🤖 AI Summary
Membership inference attacks (MIAs) against pre-trained large language models (LLMs) face a fundamental challenge: existing classification-based approaches ignore the generative nature of LLMs and fail to capture their sequence-level memorization behavior. Method: We propose a context-aware MIA framework that, for the first time, applies statistical hypothesis testing to analyze token-level perplexity evolution trajectories—leveraging subsequence perplexity modeling, context-sensitive memory representation, and contrastive loss dynamics analysis.
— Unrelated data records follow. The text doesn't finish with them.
-- ==== Sys2Proof/Decode.lean ====
section
/-! DEFINITION. The decoder, total on any word, and the encoder after it (30_encoding.md R50 to R56). -/

namespace Sys2Proof

/-! ## PHASE codes (10_state.md R16, 30_encoding.md R56) -/

/-- PHASE code 0, IDLE. -/
abbrev phaseIdle : BitVec 3 := 0
/-- PHASE code 1, COUNT. -/
abbrev phaseCount : BitVec 3 := 1
/-- PHASE code 2, PREFIX. -/
abbrev phasePrefixSum : BitVec 3 := 2
/-- PHASE code 3, SCATTER. -/
abbrev phaseScatter : BitVec 3 := 3
/-- PHASE code 4, CLEAR. -/
abbrev phaseClear : BitVec 3 := 4

/-! ## Decoding -/

/-- `Decode` of R55: the command a word written to CMD stands for; `none` is ILLEGAL (R53). -/
def decodeCommand (w : Word) : Option Instr :=
  if w = 0x00000001#32 then some .sort
  else if w &&& 0xFFFFFF8F#32 = 0x00000002#32 then
    some (.pass ((w.extractLsb' 4 2).setWidth 3) (w.getLsbD 6))
  else none

/-- The micro-operation a PHASE code stands for (R56). IDLE and the unreachable codes 5 to 7 name none (R16). -/
def decodePhase (p : BitVec 3) : Option Instr :=
  if p = phaseCount then some .count
  else if p = phasePrefixSum then some .prefixSum
  else if p = phaseScatter then some .scatter
  else if p = phaseClear then some .clear
  else none

/-- An encoded operation: a CMD32 command word or a 3-bit PHASE code, the two formats of the opcode table. -/
inductive Code where
  | command (w : Word)
  | phase (p : BitVec 3)
  deriving DecidableEq, Repr

/-- The decoder over both formats. -/
def decode : Code → Option Instr
  | .command w => decodeCommand w
  | .phase p => decodePhase p

/-! ## Encoding -/

/-- `Encode` of R55 for a PASS: 0x2 + 16·r + 64·s. -/
def passWord (r : BitVec 3) (src : Bool) : Word :=
  0x00000002#32 + 16#32 * r.setWidth 32 + 64#32 * (BitVec.ofBool src).setWidth 32

/-- The encoder (R51, R55, R56). -/
def encode : Instr → Code
  | .sort => .command 0x00000001#32
  | .pass r src => .command (passWord r src)
  | .count => .phase phaseCount
  | .prefixSum => .phase phasePrefixSum
  | .scatter => .phase phaseScatter
  | .clear => .phase phaseClear

/-! ## The opcode table's numbering of words (log 14) -/

/-- The PHASE code a table word of a micro-operation carries: the 3-bit code itself where the row's pattern is
3 bits (up to a byte), or bits 14:12 of a 16-bit word where it is laid out as STATUS shows it (R56). Any other
word carries none. -/
def tablePhase (nbits w : Nat) : Option (BitVec 3) :=
  if nbits ≤ 8 then (if w < 8 then some (BitVec.ofNat 3 w) else none)
  else if w % 4096 = 0 ∧ w / 4096 < 8 then some (BitVec.ofNat 3 (w / 4096)) else none

/-- The instruction the decoder reads from a table word of `nbits` bits: more than 16 bits is a CMD32 word,
else a PHASE code. -/
def decodeTableWord (nbits w : Nat) : Option Instr :=
  if nbits ≤ 16 then (tablePhase nbits w).bind decodePhase
  else if w < 2 ^ 32 then decodeCommand (BitVec.ofNat 32 w)
  else none

end Sys2Proof
end

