-- ==== Sys2Proof/Machine/Phases.lean ====
section
/-! DEFINITION. The four micro-operations COUNT, PREFIX, SCATTER, CLEAR: for each, what it does to one key or one
counter, and its arm of EngineStep (41_pass_phases.md R77, R79, R81, R82; 42_round_driver.md R100). -/

namespace Sys2Proof.Machine

/-! ## One key, one counter -/

/-- COUNT of the key at index `i`: `CNT[d_i] <- CNT[d_i] + 1` (R77). -/
def countKey (i : Nat) (s : State) : State := s.setCounter (s.dig i) (s.counter (s.dig i) + 1)

/-- PREFIX at counter `d`: `CNT[d] <- CNT[d] + CNT[d − 1]` (R79). -/
def sumCounter (d : Nat) (s : State) : State :=
  s.setCounter (BitVec.ofNat 8 d) (s.counter (BitVec.ofNat 8 d) + s.counter (BitVec.ofNat 8 (d - 1)))

/-- SCATTER of the key at index `i`: `CNT[d_i] <- CNT[d_i] − 1; MemWrite(DST, CNT[d_i], x)` (R81). -/
def placeKey (i : Nat) (s : State) : State :=
  (s.setCounter (s.dig i) (s.counter (s.dig i) - 1)).writeWord s.dst (s.storeIndex i) (s.key i)

/-- CLEAR at counter `d`: `CNT[d] <- 0` (R82). -/
def zeroCounter (d : Nat) (s : State) : State := s.setCounter (BitVec.ofNat 8 d) 0

/-! ## The arms of EngineStep -/

/-- The states outside the invariants in which a micro-operation faults: an unused ROUND code, or IDX outside the
range `lo` to `hi` of its phase (U4, U15, R101; logs 9, 10). -/
def engineGuard (lo hi : Nat) (s : State) : Option Fault :=
  if 4 < s.round.toNat then some .roundCode
  else if s.idx.toNat < lo ∨ hi < s.idx.toNat then some .idxRange
  else none

/-- `CountStep` (R77), with the faults of U4. -/
def countStep (s : State) : Host.Outcome State Fault Refusal :=
  match s.loadKey s.idx.toNat with
  | .error f => .fault f
  | .ok x =>
    if s.counter (digit x s.round) = BitVec.allOnes 32 then .fault .counterOverflow
    else .next ((countKey s.idx.toNat s).setIdx (s.idx + 1))

/-- COUNT (R77, R100): a key step while IDX < LEN, else PHASE <- PREFIX, IDX <- 1. -/
def execCount (s : State) : Host.Outcome State Fault Refusal :=
  match engineGuard 0 s.len.toNat s with
  | some f => .fault f
  | none => if s.idx.toNat < s.len.toNat then countStep s else .next (s.enterPhase phasePrefixSum 1)

/-- `PrefixStep` (R79), with the fault of U4. -/
def prefixStep (s : State) : Host.Outcome State Fault Refusal :=
  if 2 ^ 32 ≤ (s.counter (BitVec.ofNat 8 s.idx.toNat)).toNat + (s.counter (BitVec.ofNat 8 (s.idx.toNat - 1))).toNat then
    .fault .counterOverflow
  else .next ((sumCounter s.idx.toNat s).setIdx (s.idx + 1))

/-- PREFIX (R79, R100): a counter step while IDX ≤ 255, else PHASE <- SCATTER, IDX <- LEN. -/
def execPrefixSum (s : State) : Host.Outcome State Fault Refusal :=
  match engineGuard 1 256 s with
  | some f => .fault f
  | none => if s.idx.toNat ≤ 255 then prefixStep s else .next (s.enterPhase phaseScatter s.len)

/-- `ScatterStep` (R81), with the faults of U4. -/
def scatterStep (s : State) : Host.Outcome State Fault Refusal :=
  match s.loadKey (s.idx.toNat - 1) with
  | .error f => .fault f
  | .ok x =>
    if s.counter (digit x s.round) = 0 then .fault .counterUnderflow
    else if s.cfg.nmax.toNat ≤ s.storeIndex (s.idx.toNat - 1) then .fault .memIndex
    else .next ((placeKey (s.idx.toNat - 1) s).setIdx (s.idx - 1))

/-- SCATTER (R81, R100): a key step while IDX > 0, else PHASE <- CLEAR, IDX <- 0. -/
def execScatter (s : State) : Host.Outcome State Fault Refusal :=
  match engineGuard 0 s.len.toNat s with
  | some f => .fault f
  | none => if 0 < s.idx.toNat then scatterStep s else .next (s.enterPhase phaseClear 0)

/-- CLEAR (R82, R100): a counter step while IDX ≤ 255, else PassEnd (R99). -/
def execClear (s : State) : Host.Outcome State Fault Refusal :=
  match engineGuard 0 256 s with
  | some f => .fault f
  | none =>
    if s.idx.toNat ≤ 255 then .next ((zeroCounter s.idx.toNat s).setIdx (s.idx + 1)) else .next (passEnd s)

end Sys2Proof.Machine
end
Contribution/Results: Our method breaks from conventional transfer-based attack paradigms and achieves significant improvements over state-of-the-art loss-based MIAs across multiple mainstream pre-trained LLMs, markedly enhancing attack accuracy. It reveals strong context-dependent heterogeneity in pre-training data memorization, offering novel insights into LLM memorization mechanisms and associated privacy risks, along with an effective analytical tool for rigorous privacy evaluation.
📝 Abstract
Prior Membership Inference Attacks (MIAs) on pre-trained Large Language Models (LLMs), adapted from classification model attacks, fail due to ignoring the generative process of LLMs across token sequences. In this paper, we present a novel attack that adapts MIA statistical tests to the perplexity dynamics of subsequences within a data point. Our method significantly outperforms prior loss-based approaches, revealing context-dependent memorization patterns in pre-trained LLMs.